(TASK BRIEF) Look through the records below for the line holding "generalize hv : (upd". Write it out exactly, with each following line through the line holding "show _ = (upd s.sheds _ _)[b].stack".

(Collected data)
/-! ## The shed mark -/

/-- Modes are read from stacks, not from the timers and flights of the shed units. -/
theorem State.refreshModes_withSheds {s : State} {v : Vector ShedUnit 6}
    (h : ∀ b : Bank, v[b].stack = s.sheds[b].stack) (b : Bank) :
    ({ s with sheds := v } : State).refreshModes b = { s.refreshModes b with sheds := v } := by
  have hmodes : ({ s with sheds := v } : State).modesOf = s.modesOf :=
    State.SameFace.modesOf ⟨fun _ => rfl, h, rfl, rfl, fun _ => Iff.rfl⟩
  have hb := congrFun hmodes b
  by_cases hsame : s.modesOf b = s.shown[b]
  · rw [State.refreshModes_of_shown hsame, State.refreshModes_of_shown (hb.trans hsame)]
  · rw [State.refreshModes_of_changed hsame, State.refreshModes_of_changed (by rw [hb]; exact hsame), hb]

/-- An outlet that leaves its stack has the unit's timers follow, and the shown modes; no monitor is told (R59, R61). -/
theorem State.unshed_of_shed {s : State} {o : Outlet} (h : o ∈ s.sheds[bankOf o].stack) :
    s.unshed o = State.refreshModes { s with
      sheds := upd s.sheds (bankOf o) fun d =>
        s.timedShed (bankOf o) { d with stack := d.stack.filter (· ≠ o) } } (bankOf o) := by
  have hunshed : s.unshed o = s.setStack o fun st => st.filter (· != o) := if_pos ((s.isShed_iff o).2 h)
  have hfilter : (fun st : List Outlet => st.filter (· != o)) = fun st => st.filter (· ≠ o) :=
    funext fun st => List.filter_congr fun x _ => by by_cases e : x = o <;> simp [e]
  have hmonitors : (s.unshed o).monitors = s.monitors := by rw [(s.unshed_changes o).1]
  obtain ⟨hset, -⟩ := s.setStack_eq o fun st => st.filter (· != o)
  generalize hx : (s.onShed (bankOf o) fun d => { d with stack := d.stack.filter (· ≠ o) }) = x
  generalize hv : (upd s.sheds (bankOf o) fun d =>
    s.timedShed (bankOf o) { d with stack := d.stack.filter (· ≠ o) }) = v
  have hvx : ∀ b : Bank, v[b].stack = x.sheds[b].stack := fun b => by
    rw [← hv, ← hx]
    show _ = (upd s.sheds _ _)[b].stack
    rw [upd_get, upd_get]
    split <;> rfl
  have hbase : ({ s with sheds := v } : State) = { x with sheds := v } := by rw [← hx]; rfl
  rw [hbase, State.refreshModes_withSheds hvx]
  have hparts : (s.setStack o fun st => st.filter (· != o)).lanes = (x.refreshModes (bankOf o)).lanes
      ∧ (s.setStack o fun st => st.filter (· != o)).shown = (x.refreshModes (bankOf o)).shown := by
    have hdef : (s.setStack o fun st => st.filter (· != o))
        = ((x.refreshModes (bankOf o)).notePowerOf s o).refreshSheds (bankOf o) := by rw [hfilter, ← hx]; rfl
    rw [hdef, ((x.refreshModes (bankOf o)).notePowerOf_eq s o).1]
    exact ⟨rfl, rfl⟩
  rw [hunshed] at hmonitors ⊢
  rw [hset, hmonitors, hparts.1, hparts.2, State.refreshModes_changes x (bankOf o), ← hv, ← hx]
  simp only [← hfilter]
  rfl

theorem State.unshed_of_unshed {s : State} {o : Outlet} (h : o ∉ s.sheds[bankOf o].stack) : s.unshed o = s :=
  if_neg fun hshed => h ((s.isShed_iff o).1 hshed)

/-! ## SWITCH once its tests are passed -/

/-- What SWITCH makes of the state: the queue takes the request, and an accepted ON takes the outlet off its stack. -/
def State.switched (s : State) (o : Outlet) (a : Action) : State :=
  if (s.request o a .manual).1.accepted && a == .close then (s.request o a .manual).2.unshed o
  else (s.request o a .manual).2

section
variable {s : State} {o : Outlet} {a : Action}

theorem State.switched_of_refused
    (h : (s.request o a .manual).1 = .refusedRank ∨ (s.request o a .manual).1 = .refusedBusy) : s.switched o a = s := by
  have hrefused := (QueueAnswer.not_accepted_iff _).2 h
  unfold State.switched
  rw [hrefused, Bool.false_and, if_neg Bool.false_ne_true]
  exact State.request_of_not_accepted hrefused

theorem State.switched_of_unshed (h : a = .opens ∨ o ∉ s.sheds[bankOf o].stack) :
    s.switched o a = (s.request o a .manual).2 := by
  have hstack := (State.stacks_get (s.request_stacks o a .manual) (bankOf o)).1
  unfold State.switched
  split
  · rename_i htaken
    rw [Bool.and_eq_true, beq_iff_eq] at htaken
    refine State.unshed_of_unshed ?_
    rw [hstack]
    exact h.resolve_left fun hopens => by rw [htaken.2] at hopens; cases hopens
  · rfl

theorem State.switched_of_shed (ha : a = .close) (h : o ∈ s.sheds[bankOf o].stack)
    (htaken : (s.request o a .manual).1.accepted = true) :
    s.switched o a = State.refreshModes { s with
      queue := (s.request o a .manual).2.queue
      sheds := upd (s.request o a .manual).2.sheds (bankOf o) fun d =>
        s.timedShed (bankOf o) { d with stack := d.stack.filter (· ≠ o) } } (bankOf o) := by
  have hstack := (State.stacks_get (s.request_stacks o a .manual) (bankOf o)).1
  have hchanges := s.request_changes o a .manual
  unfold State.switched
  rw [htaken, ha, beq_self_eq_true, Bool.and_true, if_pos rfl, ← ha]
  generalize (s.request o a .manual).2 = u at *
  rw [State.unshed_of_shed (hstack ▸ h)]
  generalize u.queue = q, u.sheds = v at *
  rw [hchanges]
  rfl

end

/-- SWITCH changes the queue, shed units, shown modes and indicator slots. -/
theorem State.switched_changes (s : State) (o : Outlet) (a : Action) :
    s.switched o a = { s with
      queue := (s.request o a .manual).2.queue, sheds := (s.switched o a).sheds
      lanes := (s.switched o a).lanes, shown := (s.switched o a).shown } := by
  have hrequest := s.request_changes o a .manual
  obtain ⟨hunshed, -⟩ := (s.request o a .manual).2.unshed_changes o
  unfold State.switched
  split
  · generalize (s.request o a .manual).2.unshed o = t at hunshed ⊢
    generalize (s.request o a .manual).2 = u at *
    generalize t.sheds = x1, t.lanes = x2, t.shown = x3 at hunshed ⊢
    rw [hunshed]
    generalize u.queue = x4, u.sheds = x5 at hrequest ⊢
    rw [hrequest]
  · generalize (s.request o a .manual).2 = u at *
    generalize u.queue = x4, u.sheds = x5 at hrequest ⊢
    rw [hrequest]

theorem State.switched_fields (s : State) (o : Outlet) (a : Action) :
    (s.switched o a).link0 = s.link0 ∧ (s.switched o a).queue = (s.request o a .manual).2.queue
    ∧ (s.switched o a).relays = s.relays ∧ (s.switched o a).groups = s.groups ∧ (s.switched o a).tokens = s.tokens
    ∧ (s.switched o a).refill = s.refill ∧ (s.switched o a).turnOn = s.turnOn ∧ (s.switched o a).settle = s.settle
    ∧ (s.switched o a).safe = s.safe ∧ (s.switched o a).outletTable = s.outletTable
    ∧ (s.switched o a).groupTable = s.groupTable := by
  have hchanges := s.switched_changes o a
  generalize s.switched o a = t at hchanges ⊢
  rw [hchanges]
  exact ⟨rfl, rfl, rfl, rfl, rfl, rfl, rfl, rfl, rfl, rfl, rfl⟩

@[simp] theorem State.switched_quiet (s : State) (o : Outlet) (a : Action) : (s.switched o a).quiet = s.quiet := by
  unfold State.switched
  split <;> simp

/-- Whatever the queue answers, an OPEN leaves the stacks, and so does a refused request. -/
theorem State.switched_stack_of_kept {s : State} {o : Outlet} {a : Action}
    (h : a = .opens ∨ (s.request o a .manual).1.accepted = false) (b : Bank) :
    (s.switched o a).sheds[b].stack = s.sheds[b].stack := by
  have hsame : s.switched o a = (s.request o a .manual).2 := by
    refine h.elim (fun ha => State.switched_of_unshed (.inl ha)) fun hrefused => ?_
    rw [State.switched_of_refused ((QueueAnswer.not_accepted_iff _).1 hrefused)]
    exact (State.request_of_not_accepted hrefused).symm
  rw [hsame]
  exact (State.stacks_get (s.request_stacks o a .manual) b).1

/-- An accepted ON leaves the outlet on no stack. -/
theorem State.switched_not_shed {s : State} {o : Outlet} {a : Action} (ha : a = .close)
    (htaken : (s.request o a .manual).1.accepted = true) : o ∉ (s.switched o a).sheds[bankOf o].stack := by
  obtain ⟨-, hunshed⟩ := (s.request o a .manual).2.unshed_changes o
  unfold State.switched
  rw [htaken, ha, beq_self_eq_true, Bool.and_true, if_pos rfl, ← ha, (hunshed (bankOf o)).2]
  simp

(ANSWER SPACE)
  generalize hv : (upd s.sheds (bankOf o) fun d =>
    s.timedShed (bankOf o) { d with stack := d.stack.filter (· ≠ o) }) = v
  have hvx : ∀ b : Bank, v[b].stack = x.sheds[b].stack := fun b => by
    rw [← hv, ← hx]
    show _ = (upd s.sheds _ _)[b].stack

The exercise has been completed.